» **WHAT THIS TASK INVOLVES**
Your answer should consist only of the lines below from the one with "def mixerFieldBytes (f" through the one with "def resOk : Byte := 0x00", copied exactly.

» **DATASET CONTENT**
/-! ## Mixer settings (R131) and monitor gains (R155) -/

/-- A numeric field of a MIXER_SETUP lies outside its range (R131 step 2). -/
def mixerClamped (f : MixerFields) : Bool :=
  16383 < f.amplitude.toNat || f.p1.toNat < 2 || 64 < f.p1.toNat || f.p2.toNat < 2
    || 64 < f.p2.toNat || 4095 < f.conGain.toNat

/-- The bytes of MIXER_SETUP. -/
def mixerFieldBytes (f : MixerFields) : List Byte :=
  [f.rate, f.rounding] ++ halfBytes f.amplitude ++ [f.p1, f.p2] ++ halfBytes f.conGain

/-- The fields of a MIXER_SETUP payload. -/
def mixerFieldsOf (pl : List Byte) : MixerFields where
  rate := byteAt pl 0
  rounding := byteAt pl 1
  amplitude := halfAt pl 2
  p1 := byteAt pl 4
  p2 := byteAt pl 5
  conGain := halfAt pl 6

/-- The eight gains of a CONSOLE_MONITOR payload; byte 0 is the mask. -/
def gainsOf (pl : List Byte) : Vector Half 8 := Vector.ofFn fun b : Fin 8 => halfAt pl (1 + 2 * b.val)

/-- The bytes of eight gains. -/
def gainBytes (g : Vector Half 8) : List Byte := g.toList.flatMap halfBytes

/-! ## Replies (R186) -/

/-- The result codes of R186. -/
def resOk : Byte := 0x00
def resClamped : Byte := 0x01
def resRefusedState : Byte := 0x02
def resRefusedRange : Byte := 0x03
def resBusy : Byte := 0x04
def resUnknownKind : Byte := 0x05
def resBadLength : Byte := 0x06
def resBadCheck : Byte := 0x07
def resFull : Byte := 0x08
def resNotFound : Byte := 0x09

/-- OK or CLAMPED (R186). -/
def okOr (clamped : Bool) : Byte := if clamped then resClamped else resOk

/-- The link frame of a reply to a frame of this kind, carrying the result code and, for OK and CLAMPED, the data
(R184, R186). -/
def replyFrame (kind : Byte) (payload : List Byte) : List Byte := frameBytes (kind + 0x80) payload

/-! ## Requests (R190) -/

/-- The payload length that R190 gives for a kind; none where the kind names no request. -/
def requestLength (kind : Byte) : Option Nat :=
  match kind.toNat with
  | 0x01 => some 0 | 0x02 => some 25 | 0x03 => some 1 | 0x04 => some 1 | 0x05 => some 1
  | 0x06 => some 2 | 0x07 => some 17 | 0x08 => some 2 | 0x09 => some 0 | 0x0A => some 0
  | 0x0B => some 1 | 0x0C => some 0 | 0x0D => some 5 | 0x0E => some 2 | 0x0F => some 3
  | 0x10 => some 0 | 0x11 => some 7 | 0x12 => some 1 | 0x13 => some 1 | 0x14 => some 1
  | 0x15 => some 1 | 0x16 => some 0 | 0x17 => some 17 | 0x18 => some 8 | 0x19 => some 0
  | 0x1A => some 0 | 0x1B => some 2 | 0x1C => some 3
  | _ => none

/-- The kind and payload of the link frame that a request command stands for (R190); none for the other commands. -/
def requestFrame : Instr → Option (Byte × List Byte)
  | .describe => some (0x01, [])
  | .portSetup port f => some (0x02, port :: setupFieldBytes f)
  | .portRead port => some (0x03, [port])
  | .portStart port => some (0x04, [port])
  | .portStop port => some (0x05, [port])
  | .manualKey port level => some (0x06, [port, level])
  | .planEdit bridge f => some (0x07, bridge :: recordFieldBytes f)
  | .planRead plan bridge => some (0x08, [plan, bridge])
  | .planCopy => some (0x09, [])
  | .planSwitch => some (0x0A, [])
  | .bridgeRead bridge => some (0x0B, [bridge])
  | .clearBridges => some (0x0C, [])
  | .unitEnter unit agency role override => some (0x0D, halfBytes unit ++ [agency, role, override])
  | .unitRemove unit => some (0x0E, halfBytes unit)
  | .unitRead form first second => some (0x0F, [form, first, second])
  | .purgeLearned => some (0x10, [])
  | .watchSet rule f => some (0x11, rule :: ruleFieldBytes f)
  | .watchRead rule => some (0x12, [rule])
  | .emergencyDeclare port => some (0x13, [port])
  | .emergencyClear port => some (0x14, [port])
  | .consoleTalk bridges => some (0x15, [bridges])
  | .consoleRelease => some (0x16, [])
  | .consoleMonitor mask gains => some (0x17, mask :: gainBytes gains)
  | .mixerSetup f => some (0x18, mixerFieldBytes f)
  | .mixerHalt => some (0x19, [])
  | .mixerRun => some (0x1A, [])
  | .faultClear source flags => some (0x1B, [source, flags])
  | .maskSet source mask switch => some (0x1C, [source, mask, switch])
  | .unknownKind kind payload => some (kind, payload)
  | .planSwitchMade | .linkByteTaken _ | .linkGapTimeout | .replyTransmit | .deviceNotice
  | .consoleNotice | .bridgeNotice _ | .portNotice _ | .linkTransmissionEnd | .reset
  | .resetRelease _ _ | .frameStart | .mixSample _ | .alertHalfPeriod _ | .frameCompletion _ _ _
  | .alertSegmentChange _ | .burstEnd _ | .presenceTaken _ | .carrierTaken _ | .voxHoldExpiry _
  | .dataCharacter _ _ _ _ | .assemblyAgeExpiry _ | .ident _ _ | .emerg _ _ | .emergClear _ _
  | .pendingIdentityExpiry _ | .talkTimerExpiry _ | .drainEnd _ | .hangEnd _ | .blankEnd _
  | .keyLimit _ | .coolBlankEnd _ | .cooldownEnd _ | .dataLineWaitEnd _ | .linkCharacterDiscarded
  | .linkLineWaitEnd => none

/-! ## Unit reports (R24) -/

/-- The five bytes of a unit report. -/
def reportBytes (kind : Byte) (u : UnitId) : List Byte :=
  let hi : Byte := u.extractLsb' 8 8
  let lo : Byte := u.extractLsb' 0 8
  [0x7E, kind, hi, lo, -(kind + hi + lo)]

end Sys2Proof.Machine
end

* * *

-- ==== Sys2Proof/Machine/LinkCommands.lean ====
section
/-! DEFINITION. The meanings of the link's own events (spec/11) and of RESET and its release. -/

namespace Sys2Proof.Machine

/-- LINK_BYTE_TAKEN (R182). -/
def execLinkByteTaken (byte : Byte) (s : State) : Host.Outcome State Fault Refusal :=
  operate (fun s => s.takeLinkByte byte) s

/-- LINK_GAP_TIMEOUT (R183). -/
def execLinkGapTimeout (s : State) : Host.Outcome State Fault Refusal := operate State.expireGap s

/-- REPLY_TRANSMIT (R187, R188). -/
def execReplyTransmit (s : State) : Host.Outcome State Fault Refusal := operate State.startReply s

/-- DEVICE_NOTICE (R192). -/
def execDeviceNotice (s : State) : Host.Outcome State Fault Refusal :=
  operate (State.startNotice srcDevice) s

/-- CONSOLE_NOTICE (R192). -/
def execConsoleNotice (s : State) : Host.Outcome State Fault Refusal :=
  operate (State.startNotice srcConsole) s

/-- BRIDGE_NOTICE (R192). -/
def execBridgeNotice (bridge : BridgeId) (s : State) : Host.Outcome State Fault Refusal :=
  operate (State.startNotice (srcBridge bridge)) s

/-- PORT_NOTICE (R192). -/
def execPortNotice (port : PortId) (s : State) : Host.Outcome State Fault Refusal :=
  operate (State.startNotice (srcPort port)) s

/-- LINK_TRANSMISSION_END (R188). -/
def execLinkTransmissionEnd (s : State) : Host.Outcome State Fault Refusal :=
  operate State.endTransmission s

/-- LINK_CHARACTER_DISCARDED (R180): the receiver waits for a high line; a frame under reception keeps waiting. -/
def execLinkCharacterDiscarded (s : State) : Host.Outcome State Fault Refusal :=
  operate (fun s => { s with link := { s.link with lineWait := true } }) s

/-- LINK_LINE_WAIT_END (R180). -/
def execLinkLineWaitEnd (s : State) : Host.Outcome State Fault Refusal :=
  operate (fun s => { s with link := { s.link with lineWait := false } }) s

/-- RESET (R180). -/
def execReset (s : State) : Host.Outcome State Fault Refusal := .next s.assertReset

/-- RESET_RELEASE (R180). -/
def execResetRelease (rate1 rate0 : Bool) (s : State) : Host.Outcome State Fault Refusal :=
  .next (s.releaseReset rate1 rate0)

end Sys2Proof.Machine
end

--

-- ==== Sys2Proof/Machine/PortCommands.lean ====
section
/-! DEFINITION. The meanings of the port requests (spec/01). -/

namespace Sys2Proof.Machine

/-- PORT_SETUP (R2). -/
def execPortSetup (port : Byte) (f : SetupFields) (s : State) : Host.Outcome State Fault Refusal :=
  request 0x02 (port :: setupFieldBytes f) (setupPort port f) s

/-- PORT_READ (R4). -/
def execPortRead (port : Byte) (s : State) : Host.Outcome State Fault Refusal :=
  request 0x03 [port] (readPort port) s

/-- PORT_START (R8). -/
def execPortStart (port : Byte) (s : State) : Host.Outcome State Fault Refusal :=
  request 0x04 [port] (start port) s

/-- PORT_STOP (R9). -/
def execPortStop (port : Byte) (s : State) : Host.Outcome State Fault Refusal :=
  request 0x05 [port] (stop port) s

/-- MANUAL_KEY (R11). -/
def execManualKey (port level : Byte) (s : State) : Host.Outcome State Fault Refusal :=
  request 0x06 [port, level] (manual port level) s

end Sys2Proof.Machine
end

» **RESULT FOR THIS EXERCISE**
def mixerFieldBytes (f : MixerFields) : List Byte :=
  [f.rate, f.rounding] ++ halfBytes f.amplitude ++ [f.p1, f.p2] ++ halfBytes f.conGain

/-- The fields of a MIXER_SETUP payload. -/
def mixerFieldsOf (pl : List Byte) : MixerFields where
  rate := byteAt pl 0
  rounding := byteAt pl 1
  amplitude := halfAt pl 2
  p1 := byteAt pl 4
  p2 := byteAt pl 5
  conGain := halfAt pl 6

/-- The eight gains of a CONSOLE_MONITOR payload; byte 0 is the mask. -/
def gainsOf (pl : List Byte) : Vector Half 8 := Vector.ofFn fun b : Fin 8 => halfAt pl (1 + 2 * b.val)

/-- The bytes of eight gains. -/
def gainBytes (g : Vector Half 8) : List Byte := g.toList.flatMap halfBytes

/-! ## Replies (R186) -/

/-- The result codes of R186. -/
def resOk : Byte := 0x00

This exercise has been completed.